The Bravura Solutions (ASX: BVS) share price popped 18% today after the software and IT services business reported flat revenue of $127.5 million in H1 FY 2025 and “Underlying Net Profit after Tax” of $11.3m, up $13.0m compared to a loss in the prior corresponding period. Now you might think that Bravura’s statutory profit is a lot worse than underlying profit, but in this case you’d be wrong. The underlying figure is calculated by “excluding the impact of the Fidelity licence sale which is represented by non-recurring revenue of $56.3 million and associated income tax expense of $6.4 million.”

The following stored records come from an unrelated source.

/-! ### The change report (R149) -/

/-- A dropped force's entry. -/
def droppedBytes (f : Force) : List Byte := leBytes 4 f.symbol ++ leBytes 1 f.type ++ zeros 3

/-- The change report. -/
def changeReport (swap : List Byte) (counts : Nat × Nat × Nat × Nat) (postponed : Nat) (new : LoadUnit) (s : State) :
    List Byte :=
  let dropped := s.prog.forces.filter (fun f => !forceSurvives new f)
  swap ++ leBytes 4 counts.1 ++ leBytes 4 counts.2.1 ++ leBytes 4 counts.2.2.1 ++ leBytes 4 counts.2.2.2
    ++ leBytes 2 (s.prog.forces.length - dropped.length) ++ leBytes 2 dropped.length ++ leBytes 2 postponed ++ zeros 2
    ++ dropped.flatMap droppedBytes

/-! ### The end of a change -/

/-- JOINs deferred while the program was CHANGING are accepted now (11 R359). -/
def acceptDeferred (s : State) : State :=
  let l := s.pair.deferred
  let s : State := { s with pair := { s.pair with deferred := [] } }
  if s.held then l.foldl (fun s p => acceptJoin p s) s else s

/-- A change is over: the state is RUN, no swap is named, and its outcome is in the event log (R148). -/
def endChange (result : Nat) (s : State) : State :=
  let s := s.updProg (fun g => { g with
    state := .run, change := none, named := g.named.filter (fun p => p.2 != Named.swap) })
  acceptDeferred (fwLog 8 (leBytes 2 result) s)

/-- The change is given up: the old unit goes on, and START_CHANGE ends with a status. -/
def dropChange (status : Nat) (s : State) : State :=
  if s.prog.state = .changing then
    endChange status (finishAll 4 3 status (detailBytes noField) (s.updProg (fun g => { g with staged := none })))
  else s

/-- The change is ready on every member: the owner names S (R142, R145). -/
def nameSwap (s : State) : State :=
  match s.prog.change with
  | some c =>
    if isOwner s && c.stage = 2 && (admitters s).all (fun p => c.ready.contains p) then
      s.updProg (fun g => { g with
        change := some { c with stage := 3 }, named := g.named ++ [(nameFrame s, Named.swap)] })
    else s
  | none => s

/-- MIGRATION_COMPLETE (R142): the new image has been built in the change bank; the member reports ready. -/
def execMigrationComplete (s : State) : Out :=
  .next (
    match s.prog.change, s.prog.staged with
    | some c, some u =>
      if c.stage = 1 then
        let n := migrationCounts s.prog.active u
        let s := (buildChange u s).updProg (fun g => { g with change := some { c with
          stage := 2, migrated := n.1, reinit := n.2.1, new := n.2.2.1, removed := n.2.2.2 } })
        if isOwner s then nameSwap s else toPeers "READY" [1] s
      else s
    | _, _ => s)

/-- READY (R142): a member is ready, or refuses the change, which then ends. -/
def execReady (h : HhkHdr) (ok : Bool) (s : State) : Out :=
  .next (onRouted typeControl [3, b2n ok] h (fun s =>
    match s.prog.change with
    | some c =>
      if !ok then dropChange stStateConflict (toPeers "FORWARD" [6] s)
      else nameSwap (s.updProg (fun g => { g with change := some { c with ready := h.srcSlot :: c.ready } }))
    | none => s) s)

/-! ### Starting and stopping (R138-R141) -/

/-- The RUN modes. -/
def modeWarm : Nat := 0
def modeCold : Nat := 1
def modeHot : Nat := 2

/-- The RETAIN values that a WARM start keeps (R123): those of the live bank or, after a reset, of the CONF copy. -/
def keptValues (s : State) : List (Nat × List Byte) :=
  if s.prog.resetSinceStop then (match s.prog.retain with | some c => c.values | none => []) else retainValues s

/-- Instance data takes its values at a start (R149). -/
def initData (u : LoadUnit) (mode : Nat) (s : State) : State :=
  if mode = modeHot then s
  else
    let kept := if mode = modeWarm then keptValues s else []
    let s := initInsts u s.prog.live s
    kept.foldl (fun s v =>
      match dataOf u v.1 with
      | some y => if bitOf y.flags 0 && y.size == v.2.length then putSym u s.prog.live y v.2 s else s
      | none => s) s

/-- The age of the RETAIN copy is logged where values from an aged copy are used (R123). -/
def logAge (mode : Nat) (s : State) : State :=
  if mode = modeWarm && s.prog.retainAged then
    fwLog 0 (leBytes 4 (s.seconds - (match s.prog.retain with | some c => c.savedAt | none => s.seconds))) s
  else s

/-- The program starts (R138): from frame F it runs, and every task's first period is marked. -/
def startProgram (mode : Nat) (s : State) : State :=
  match s.prog.active with
  | none => s
  | some u =>
    let aged := mode == modeWarm && s.prog.retainAged
    let s := initData u mode (logAge mode s)
    let s := s.updProg (fun g => { g with
      state := .run, tasks := u.tasks.map (fun _ => { first := true, aged := aged }), faultsSinceRun := 0, highestW := 0
      retainAged := false, stopDue := false, retainDue := s.mono + 60 * nsPerS })
    refreshRunLock (canRun (loadMpus u (sizeRings u (restEngines s))))

/-- The program stops (R138): no task runs from frame F, each output takes its stop action at the next gather, RETAIN is
saved and the STOP is persisted. A change under way ends. -/
def stopProgram (s : State) : State :=
  let s := dropChange stStateConflict s
  let s := s.updProg (fun g => { g with
    state := .stopped, stopDue := true, resetSinceStop := false
    tasks := g.tasks.map (fun (k : TaskSt) => { k with alive := false }) })
  refreshRunLock (bumpConf confStop (beginConf (.stop true) (saveRetain (restEngines s))))

/-- What a named frame brings when it begins; a swap has taken place in the reserve of the frame before (R147). -/
def runNamed (n : Named) (s : State) : State :=
  match n with
  | .start mode => if s.prog.state = .starting || s.prog.state = .stopped then startProgram mode s else s
  | .stop => if s.prog.state = .run || s.prog.state = .changing then stopProgram s else s
  | .swap => s
  | .handover => s
  | .join => s

/-- The named frames up to frame k begin. -/
def runDue (k : Nat) (s : State) : State :=
  let due := s.prog.named.filter (fun p => p.1 ≤ k)
  due.foldl (fun s p => runNamed p.2 s) (s.updProg (fun g => { g with named := g.named.filter (fun p => k < p.1) }))

/-- PROGRAM_START_FRAME (R138): the named start frame begins. -/
def execProgramStartFrame (s : State) : Out := .next (runDue (frameIndex s.now) s)

/-- PROGRAM_STOP_FRAME (R138): the named stop frame begins. -/
def execProgramStopFrame (s : State) : Out := .next (runDue (frameIndex s.now) s)

/-- A frame is named, and the snapshots carry it (R139). -/
def nameEvent (n : Named) (s : State) : Nat × State :=
  let f := nameFrame s
  (f, s.updProg (fun g => { g with named := g.named ++ [(f, n)] }))

/-- A module with a unit and no persisted STOP starts its program in WARM mode once its time is valid (R140). -/
def startOwn (s : State) : State :=
  if s.prog.state = .stopped && s.prog.active.isSome && !s.prog.stopPersisted && s.timeOk && s.held then
    (nameEvent (.start modeWarm) (s.updProg (fun g => { g with state := .starting }))).2
  else s

/-- RETAIN_SAVE (R123): at the end of 60 s in RUN in which a RETAIN variable changed. -/
def execRetainSave (s : State) : Out :=
  .next (
    if s.prog.state = .run || s.prog.state = .changing then
      let latest := s.nvs.writing.foldl (fun m w => match w with | .retain c => some c | .stop _ => m) s.prog.retain
      let old := match latest with | some c => c.values | none => []
      let s' := s.updProg (fun g => { g with retainDue := s.mono + 60 * nsPerS })
      if retainValues s = old then s' else saveRetain s'
    else s)

/-! ### The PROGRAM family (R149) -/

/-- The code of a program state. -/
def stateCode : ProgState → Nat
  | .empty => 0
  | .stopped => 1
  | .starting => 2
  | .run => 3
  | .changing => 4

The underlying net profit after tax margin for the first half came in at 8.8% and the midpoint of revenue guidance for the full year was increased from $243m to $250m. If the net profit margin stayed the same, that would imply around $22m underlying profit after tax for the full year. At the current share price of $2.74, Bravura Solutions has a market capitalisation of over $1.2 billion. That means that it is on a P/E ratio of around 55, based on my conservative calculation above.
If you assume margins improve, and I think that they will, then you might model something like $25m in profit for FY 2024. On the conference call, the company did say that some parts of its business had experienced tighter IT budgets from their clients, but that demand for some products was stronger than expected. However, another driver of the revenue upgrade was simple foreign exchange movements, which accounted for around 40% of the revenue upgrade, according to management.
Over 60% of the company’s underlying earnings will be returned to shareholders via the interim dividend of 1.6 cents per share. The company has already paid a capital return of more than 16 cents per share recently and plans to play a special dividend of just under 9c to distribute the spoils of the non-recurring license sale.
The slide below outlines the capital return program that has driven huge shareholder returns. It is wild to think that the stock traded as low as 30c less than two years to go.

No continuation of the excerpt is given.